Saudi Arabia, the world’s biggest oil exporter, is likely to lower its budget break-even oil price to below $55 per barrel by 2021 as the biggest Arab economy continues to implement economic and fiscal reforms, according to a new report.
After slashing nominal government expenditures by a fifth, cutting subsidies, introducing new taxes and raising non-oil revenues, the kingdom has lowered its break-even oil price to $74.4 per barrel in 2018, down 29 per cent from $105.7 in 2014, Japanese lender MUFG Bank said in a report released on Wednesday. In 2019, break-even oil prices are likely to remain at $69.3 per barrel as the kingdom shifts its strategy of deficit reduction and austerity to focusing on economic stimulus, it noted.

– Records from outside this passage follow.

-- ==== Sys2Proof/Laws/Invariants.lean ====
section
/-!
SUPPORT. Invariants: for each operation of the model, once, that it does not leave deadbolt and that every sparse memory keeps its
canonical form. Resets and the start of Kongaord have lemmas of their own in Laws/Commands.lean.
-/

namespace Sys2Proof.Machine

/-- From `s` to `t` deadbolt is not left, and every memory keeps its canonical form. -/
def Safe (s t : State) : Prop := (s.devState = 4 → t.devState = 4) ∧ (Canonical s → Canonical t)

@[simp] theorem safe_refl (s : State) : Safe s s := ⟨id, id⟩

theorem safe_trans {s t u : State} (h1 : Safe s t) (h2 : Safe t u) : Safe s u := ⟨h2.1 ∘ h1.1, h2.2 ∘ h1.2⟩

@[simp] theorem safe_mk {s u : State} (h : Safe s u) (a1 : List Instr) (a2 : Nat) (a3 : List Emission) (a4 : Nat) (b : Bool) (c1 : Boot)
    (c2 : TickGen) (c3 : Front0) (c4 : Bar0) (c5 : Bool) (c6 : Collector) (c7 : Vector Region 4) (c8 : Vector Port 4)
    (c9 : Vector Context 8) (d1 : Vector (Vector LutSlot 16) 4) (d2 : List LutLoad) (d3 : Nat) (d4 : List TableVersion) (d5 : Nat)
    (d6 : Power) (d7 : Thermal) (d8 : TimeBase) (d9 : Compression) (e1 : Vector Recording 8) (e2 : List HostRing) (e3 : Nat)
    (e4 : Vector MediaPort 2) (e5 : Storage) (e6 : Security) (e7 : Coders) (e8 : Vector Output 4) (e9 : Audio) (f1 : Net) (f2 : Ptp)
    (f3 : Triggers) (f4 : Vector PosChannel 4) (f5 : Hasp) (f6 : Twb) (f7 : Control) :
    Safe s { pending := a1, clk := a2, out := a3, free := a4, devState := u.devState, kongaord := b, boot := c1, tick := c2, cmd := c3,
             mailboxes := u.mailboxes, bar0 := c4, hostMem := u.hostMem, hostUp := c5, collector := c6, regions := c7, ports := c8,
             contexts := c9, luts := d1, lutLoads := d2, lutCount := d3, tables := d4, tableCount := d5, power := d6, thermal := d7,
             time := d8, cmp := d9, recs := e1, hostRings := e2, clipCount := e3, media := e4, stg := e5, sec := e6, vc := e7,
             outputs := e8, audio := e9, net := f1, ptp := f2, triggers := f3, pos := f4, hasp := f5, twb := f6, control := f7,
             ns2 := u.ns2, mem := u.mem, flash := u.flash } := h

theorem safe_forEach {α : Type} {f : α → State → State} {l : List α} {s t : State} (h1 : Safe s t)
    (h2 : ∀ x u, Safe u (f x u)) : Safe s (forEach l f t) := by
  refine safe_trans h1 ?_
  unfold forEach
  induction l generalizing t s with
  | nil => exact safe_refl _
  | cons x xs ih => exact safe_trans (h2 x t) (ih (safe_refl _))

@[simp] theorem forEach_safe {α : Type} {f : α → State → State} {l : List α} {s t : State} (h1 : Safe s t)
    (h2 : ∀ x u, Safe u (f x u)) : Safe s (forEach l f t) := safe_forEach h1 h2

@[simp] theorem foldl_safe {α : Type} {f : State → α → State} {l : List α} {s t : State} (h1 : Safe s t)
    (h2 : ∀ x u, Safe u (f u x)) : Safe s (l.foldl f t) := safe_forEach (f := fun x t => f t x) h1 h2

@[simp] theorem when_safe {f : State → State} {c : Bool} {s t : State} (h : Safe s (f t)) (h' : Safe s t) :
    Safe s (Machine.when c f t) := by
  unfold Machine.when; split
  · exact h
  · exact h'

theorem canonical_set {s : State} (h : Canonical s) (m : MbId) (f : Mailbox → Mailbox)
    (hf : ∀ b : Mailbox, Memory.wf b.arena = true → Memory.wf (f b).arena = true) : Canonical (modMb m f s) := by
  obtain ⟨h1, h2, h3, h4, h5⟩ := h
  refine ⟨h1, h2, h3, h4, fun k => ?_⟩
  by_cases hk : k = m
  · subst hk; simpa [modMb] using hf _ (h5 k)
  · have : m.val ≠ k.val := fun e => hk (Fin.ext e.symm)
    simpa [modMb, Vector.getElem_set, this] using h5 k

@[simp] theorem modMb_safe (m : MbId) {f : Mailbox → Mailbox} {s0 s : State} (hs : Safe s0 s)
    (hf : ∀ b : Mailbox, Memory.wf b.arena = true → Memory.wf (f b).arena = true) : Safe s0 (modMb m f s) :=
  safe_trans hs ⟨id, fun h => canonical_set h m f hf⟩

@[simp] theorem modPort_safe (p : PortId) (f : Port → Port) {s0 s : State} (hs : Safe s0 s) : Safe s0 (modPort p f s) := by
  unfold modPort; simp (maxDischargeDepth := 40) [hs]

@[simp] theorem modCtx_safe (c : CtxId) (f : Context → Context) {s0 s : State} (hs : Safe s0 s) : Safe s0 (modCtx c f s) := by
  unfold modCtx; simp (maxDischargeDepth := 40) [hs]

@[simp] theorem modRegion_safe (r : RegionId) (f : Region → Region) {s0 s : State} (hs : Safe s0 s) : Safe s0 (modRegion r f s) := by
  unfold modRegion; simp (maxDischargeDepth := 40) [hs]

@[simp] theorem modCluster_safe (r : RegionId) (k : Fin 2) (f : Cluster → Cluster) {s0 s : State} (hs : Safe s0 s) : Safe s0 (modCluster r k f s) := by
  unfold modCluster; simp (maxDischargeDepth := 40) [hs]

@[simp] theorem modBank_safe (c : CtxId) (f : Bank → Bank) {s0 s : State} (hs : Safe s0 s) : Safe s0 (modBank c f s) := by
  unfold modBank; simp (maxDischargeDepth := 40) [hs]

@[simp] theorem emit_safe (x : Emission) {s0 s : State} (hs : Safe s0 s) : Safe s0 (emit x s) := by
  unfold emit; simp (maxDischargeDepth := 40) [hs]

@[simp] theorem raiseVector_safe (v : Fin 32) {s0 s : State} (hs : Safe s0 s) : Safe s0 (raiseVector v s) := by
  unfold raiseVector; dsimp only; (repeat' split) <;> simp (maxDischargeDepth := 40) [hs]

theorem pushEvt_arena (x : EventEntry) (b : Mailbox) : (pushEvt x b).arena = b.arena := rfl

theorem pushHeld_arena : ∀ (l : List EventEntry) (b : Mailbox), (pushHeld l b).arena = b.arena
  | [], _ => rfl
  | x :: xs, b => by
    unfold pushHeld; split
    · rfl
    · rw [pushHeld_arena xs]; rfl

@[simp] theorem flushRing_arena (tick : BitVec 64) (seq : BitVec 32) (b : Mailbox) : (flushRing tick seq b).arena = b.arena := by
  unfold flushRing; split
  · rfl
  · split
    · rw [pushHeld_arena]
    · dsimp only; rw [pushHeld_arena]; rfl

@[simp] theorem deliver_arena (x : EventEntry) (b : Mailbox) : (deliver x b).arena = b.arena := by
  unfold deliver; dsimp only; split
  · simp
  · simp [pushEvt]

@[simp] theorem post_safe (code : Nat) (c : Option CtxId) (frame : BitVec 48) (detail : Nat) {s0 s : State} (hs : Safe s0 s) : Safe s0 (post code c frame detail s) := by
  unfold post
  refine safe_forEach ?_ fun m u => ?_
  · unfold Machine.when; split
    · exact emit_safe _ hs
    · exact hs
  · unfold Machine.when; split
    · exact modMb_safe _ (safe_refl _) fun b hb => by rw [deliver_arena]; exact hb
    · exact safe_refl _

“All in all, a direct consequence of fiscal and economic reform is that Saudi Arabia will be in a stronger position over the medium term …. with greater independence from the oil price,” Ehsan Khoman, the head of research for the Middle East and North Africa said in The Mena Focus Report.
“Our econometric models suggest a fiscal break-even oil price of $54.8 per barrel in 2021 to balance the budget, and assume total revenues at $267.9 billion (36.2 per cent of GDP), against a slightly larger total expenditure at $289.6bn.”
Saudi Arabia, Opec’s top crude producer, is implementing a raft of fiscal and economic reforms under its Vision 2030 plan to cut its dependence on oil revenues and fuel growth. The kingdom plans to sell stakes in state-owned entities including Saudi Aramco, which could raise an estimated $100bn in non-oil revenues for Riyadh in what is billed to be the world’s biggest-ever share sale.
Other measures include developing the country’s industries, bolstering the private sector and luring investments through projects such as $500bn Neom development.
Development of non-oil based sectors, such as tourism and technology, and a significant ramp-up in large-scale infrastructure investments will be essential for Riyadh to meet its ambitions for the non-oil economy. As these sectors grow in importance, the size and magnitude of the non-oil revenue generated from these industries will rise, lowering the break-even price, MUFG noted.
Higher non-oil revenues, predominantly, through privatisation and implementation of VAT, will also help the country to raise its non-oil revenues to $68.3bn, about 10 per cent of the GDP in 2017 to over $100bn by 2020. The Japanese lender estimated that revenue generation through VAT will range between $8bn to $17bn, approximately 3.2 per cent to 6.7 per cent of total government revenues each year.
“From 2020, we view that non-oil revenues are likely to rise noticeably, which will reduce fiscal break-even oil prices markedly,” according to the report which projected break-even oil price to come down to $61.7 per barrel in 2020.
Increasing the share of nuclear, solar and renewables in the energy mix relative to oil and investment in crude production capacity will also help in achieving the objective of bringing down the break-even price, it said.
“The road ahead requires reforming the country to build a sustainable economy that can more comfortably deal with the cyclical nature of commodities by being less dependent on them,” Mr Khoman said.